Meanwhile, Mitt Still Can’t Win
October 31, 2011 / 5:39 pm • By Dr. Melissa Clouthier
In all of the Herman Cain hub-bub, George Will’s very thoughtful (and obvious) point that Mitt Romney can’t win the nomination gets lost.
For those who missed it, here’s what George Will said:
Romney, supposedly the Republican most electable next November, is a recidivist reviser of his principles who is not only becoming less electable; he might damage GOP chances of capturing the Senate. Republican successes down the ticket will depend on the energies of the Tea Party and other conservatives, who will be deflated by a nominee whose blurry profile in caution communicates only calculated trimming.

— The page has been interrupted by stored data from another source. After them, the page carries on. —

-- ==== Sys2Proof/Config.lean ====
section
/-! DEFINITION. The fixed capacities of the part (00_scope.md, "The part at a glance") and the two values the spec leaves open. -/

namespace Sys2Proof.Config

/-- Events the event queue holds (R184). -/
def queueCapacity : Nat := 32
/-- Entries the timeline holds (R69). -/
def timelineCapacity : Nat := 128
/-- Strobe records a port's table holds (R99). -/
def tableCapacity : Nat := 8
/-- Request slots of a port (R127). -/
def slotCapacity : Nat := 4
/-- Places of a port's reply queue (R125). -/
def replyCapacity : Nat := 8
/-- Words up to which the engine and the reply queue may fill a FIFO, keeping the trailer's reserve (R138, R152). -/
def fifoLimit : Nat := 1021
/-- Words a port's FIFO holds (R138). -/
def fifoCapacity : Nat := 1024
/-- Bytes of a mailbox (R169). -/
def mailboxSize : Nat := 256
/-- The inter-byte limit of the lens link in microseconds (R53). -/
def interByteLimit : Nat := 20
/-- The latest timebase value at which INIT_BUSY clears (R167). -/
def initBusyBound : Nat := 250

/-- FREE VALUE (log 5): the timebase value at which the profile store has cleared its slots.
R167 bounds it by 250 and fixes nothing else. -/
opaque initClearTime : Nat → Nat

/-- FREE VALUE (log 12): what the checks of PROFILE_OPEN and PROFILE_NODES see in a count byte that the
command's length leaves out, by the free-value counter and the byte's offset. -/
opaque absentByte : Nat → Nat → Byte

end Sys2Proof.Config
end

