/-- A request in its slot (R127). -/
structure Request where
  slot : Fin 4
  fields : RequestFields
  fillClamped : Bool
  nc : Nat
  nr : Nat
  strobe : Option StrobeCopy
  coverTime : Option Word
  coverIncomplete : Bool
  waitTimer : Option Word
  state : SlotState
  deriving DecidableEq, Repr

/-- A refuse record (R126). -/
structure RefuseRecord where
  code : RefusalCode
  generation : Byte
  tag : Half
  frame : Half
  deriving DecidableEq, Repr

/-- A port's configuration (R120). -/
structure PortConfig where
  enabled : Bool
  mode : TriggerMode
  template : RequestFields
  policy : FullPolicy
  waitLimit : Byte
  stallLimit : Byte
  deriving DecidableEq, Repr

/-- A mesh port. -/
structure MeshPort where
  config : PortConfig
  /-- The words of the partial request record (R122). -/
  gathered : List Word
  /-- The occupied slots, oldest first (R127). -/
  slots : List Request
  /-- The refuse records of the reply queue, oldest first (R125). -/
  replies : List RefuseRecord
  /-- The output FIFO, oldest first (R138). -/
  fifo : List Word
  dropped : Half
  deriving DecidableEq, Repr

/-! ### Profile store (chapters 1 and 2) -/

/-- The eight Q3.20 coefficients of a profile grid node (R6). -/
structure CoeffSet where
  k1 : BitVec 24
  k2 : BitVec 24
  k3 : BitVec 24
  aR0 : BitVec 24
  aR1 : BitVec 24
  aB0 : BitVec 24
  aB1 : BitVec 24
  fill : BitVec 24
  deriving DecidableEq, Repr

/-- A profile's header and node lists (R22). -/
structure ProfileHeader where
  lensId : Word
  converter : BitVec 2
  isProtected : Bool
  rn16 : BitVec 17
  ox : Half
  oy : Half
  focals : List Half
  focuses : List (BitVec 12)
  deriving DecidableEq, Repr

/-- A profile: header and node table, focal-major (R7). -/
structure Profile where
  header : ProfileHeader
  table : List CoeffSet
  deriving DecidableEq, Repr

/-- A profile slot: its generation, and its profile where it is occupied (R22). -/
structure Slot where
  generation : Byte
  profile : Option Profile
  deriving DecidableEq, Repr

/-- The content of the staging slot; an unwritten set is `none` (R26, R30). -/
structure Staged where
  header : ProfileHeader
  table : List (Option CoeffSet)
  deriving DecidableEq, Repr

/-- The staging slot (R26). -/
inductive Staging where
  | closed
  | opened (p : Staged)
  | committing (p : Staged)
  deriving DecidableEq, Repr

/-- A pending store operation (R27). -/
inductive StoreOp where
  | commit (slot : Fin 16)
  | delete (slot : Fin 16)
  deriving DecidableEq, Repr

/-- The profile store (R48, R49). -/
structure ProfileStore where
  slots : Vector Slot 16
  staging : Staging
  pendingOp : Option StoreOp
  boundSlot : Option (Fin 16)
  deriving DecidableEq, Repr

/-! ### Mesh engine (chapter 8) -/

/-- The outcome of a bind (R46): the bound slot with its generation and key, or no slot, with the lens
ID and centre-row converter code the header then carries. -/
structure Binding where
  choice : BindCase
  slot : Option (Fin 16)
  generation : Byte
  lensId : Word
  converter : BitVec 2
  deriving DecidableEq, Repr

/-- A unit formed and not yet placed (R152): its words, and for a row what it adds to the counts. -/
structure MeshUnit where
  words : List Word
  isRow : Bool
  saturated : Nat
  flagged : Bool
  deriving DecidableEq, Repr

/-- The working state of the mesh in computation (chapter 8, opening table). -/
structure Mesh where
  port : Port
  request : Request
  stallLimit : Byte
  epoch : Half
  binding : Binding
  /-- Cx and Cy; a mesh that binds no profile forms none (R2). -/
  centre : Option (Int × Int)
  cursor : Nat
  epochChanged : Bool
  nodes : Nat
  saturated : Nat
  flagged : Nat
  unit : MeshUnit
  stallTimer : Option Word
  deriving DecidableEq, Repr

/-- The mesh engine (R160). -/
structure Engine where
  runState : RunState
  lastGranted : Port
  consecutive : Nat
  mesh : Option Mesh
  deriving DecidableEq, Repr

/-! ### The whole part -/

/-- Everything the spec gives the part, the queue of waiting commands and the free-value counter. -/
structure State where
  /-- The timebase (R93). -/
  time : Word
  cp : ControlPort
  config : ConfigSet
  eu : EventUnit
  llr : LinkReceiver
  lst : Tracker
  tsu : PerPort StrobeUnit
  ports : PerPort MeshPort
  store : ProfileStore
  me : Engine
  /-- The model's own counter of free values drawn (log 21). -/
  freeIndex : Nat
  /-- The model's own: how far each POWER_ON and PIN_RESET to come goes, in their order, each the whole reset where
  none is listed (log 6). -/
  resetPhases : List ResetPhase
  /-- The model's own queue of the commands that are waiting, first in, first out. -/
  pending : List Instr
  deriving DecidableEq, Repr

/-- The spec gives the part no way to stop: an error is a response, a refuse record, a flag, a counter
or an event, all of them state. So no fault exists. -/
inductive Fault where
  deriving DecidableEq, Repr

/-- Why a command may have no outcome. -/
inductive Refusal where
  /-- Raised by exec for a row of the table that has no meaning yet. Safe: the run stops. -/
  | notModelled (mnemonic : String)
  /-- Raised by a meaning for a term that names no event of the part (Instr.wellFormed fails, log 22).
  Safe: the run stops. -/
  | illFormed
  deriving DecidableEq, Repr

/-! ### The state after reset -/

/-- The configuration set after every POWER_ON, PIN and CORE reset (R175). -/
def ConfigSet.reset : ConfigSet where
  width := 0
  height := 0
  linkSilence := 20
  postedSilence := 100
  autoFailover := false
  autoReturn := false
  holdLimit := 5000
  priority := .none
  consecutiveLimit := 4
  mask := 0
  deferLow := false

/-- The event unit at a POWER_ON, PIN or CORE reset, before RESET_DONE is posted (R190). -/
def EventUnit.reset : EventUnit where
  queue := []
  summary := 0
  overflow := false
  accessViolation := false
  eventTime := 0

/-- The receiver after every POWER_ON, PIN and CORE reset (R64). -/
def LinkReceiver.reset : LinkReceiver where
  rx := .hunt
  frame := []
  bitCount := 0
  byteTimer := none
  expected := none
  checkErrors := 0
  gaps := 0
  malformed := 0
  errorRun := 0
  good := 0
  fresh := false
  freshTimer := none

/-- The tracker after every POWER_ON, PIN and CORE reset (R92). -/
def Tracker.reset : Tracker where
  record := none
  epoch := 0
  timeline := []
  source := .link
  postedFresh := false
  postedTimer := none
  late := 0
  clamps := 0
  ignored := 0
  override := none

/-- The empty run: count 0 and sum 0 (R101). Its first period 0 is the model's choice (log 39). -/
def Run.empty : Run := ⟨0, 0, 0⟩

/-- A port's strobe unit after every reset of the port (R104). -/
def StrobeUnit.reset : StrobeUnit where
  counter := 0
  table := []
  previous := none
  lock := .unlocked Run.empty

/-- A template of all zeros (R120). -/
def RequestFields.zero : RequestFields where
  tag := 0
  frame := 0
  expectedGen := 0
  stepCode := 0
  fillMode := .profile
  latest := false
  requireProfile := false
  strictGen := false
  waitCover := false
  rgb := false
  x0 := 0
  y0 := 0
  width := 0
  height := 0
  lineTime := 0
  exposure := 0
  fixedFill := 0

/-- A port's configuration after every POWER_ON, PIN and CORE reset (R120). -/
def PortConfig.reset : PortConfig where
  enabled := false
  mode := .command
  template := RequestFields.zero
  policy := .dropNew
  waitLimit := 40
  stallLimit := 10

/-- A port after a reset of the whole part, `resync` being the words of the RESYNC record (R141). -/
def MeshPort.reset (resync : List Word) : MeshPort where
  config := PortConfig.reset
  gathered := []
  slots := []
  replies := []
  fifo := resync
  dropped := 0

/-- The store after it has cleared itself (R48). -/
def ProfileStore.cleared : ProfileStore where
  slots := Vector.replicate 16 ⟨0, none⟩
  staging := .closed
  pendingOp := none
  boundSlot := none

/-- The engine after every POWER_ON, PIN and CORE reset (R160). -/
def Engine.reset : Engine where
  runState := .run
  lastGranted := .mp1
  consecutive := 0
  mesh := none

/-- The control port at the end of a POWER_ON or PIN reset (R180, R167). A read whose address byte came before the
reset is dropped: for SUMMARY that is the model's choice (log 40). -/
def ControlPort.reset (cause : ResetCause) : ControlPort where
  hold := .released
  initBusy := true
  resetCause := cause
  cmdBox := []
  rspBox := []
  cmdFlag := false
  rspFlag := true
  extent := 0
  select := .command
  offset := 0
  latch := none
  miso := []

/-- The part at the end of a POWER_ON or PIN reset (R168), with the words of the RESYNC that opens
each port's stream (R140). -/
def State.afterReset (cause : ResetCause) (resync : List Word) : State where
  time := 0
  cp := ControlPort.reset cause
  config := ConfigSet.reset
  eu := EventUnit.reset
  llr := LinkReceiver.reset
  lst := Tracker.reset
  tsu := ⟨StrobeUnit.reset, StrobeUnit.reset⟩
  ports := ⟨MeshPort.reset resync, MeshPort.reset resync⟩
  store := ProfileStore.cleared
  me := Engine.reset
  freeIndex := 0
  resetPhases := []
  pending := []

/-- The part right after power has come up: a POWER_ON reset has ended, INIT_BUSY is set and each FIFO
holds a RESYNC with cause POWER_ON and time 0 (R141, R194). -/
def State.reset : State :=
  State.afterReset .powerOn [0x50000000#32, 0#32]

end Sys2Proof.Machine
end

Republicans may have found their Michael Dukakis, a technocratic Massachusetts governor who takes his bearings from “data” (although there is precious little to support Romney’s idea that in-state college tuition for children of illegal immigrants is a powerful magnet for such immigrants) and who believes elections should be about (in Dukakis’s words) “competence,” not “ideology.” But what would President Romney competently do when not pondering ethanol subsidies that he forthrightly says should stop sometime before “forever”? Has conservatism come so far, surmounting so many obstacles, to settle, at a moment of economic crisis, for this?
No one wants to talk about this little detail.
Romney will do fine with some independents but 75% of his own party does not like him. This matters. This matters for volunteers, ground game and enthusiasm.
Anyway, I said this a month ago and I say it again, Mitt is a problematic candidate for Republicans and a dream for Democrats.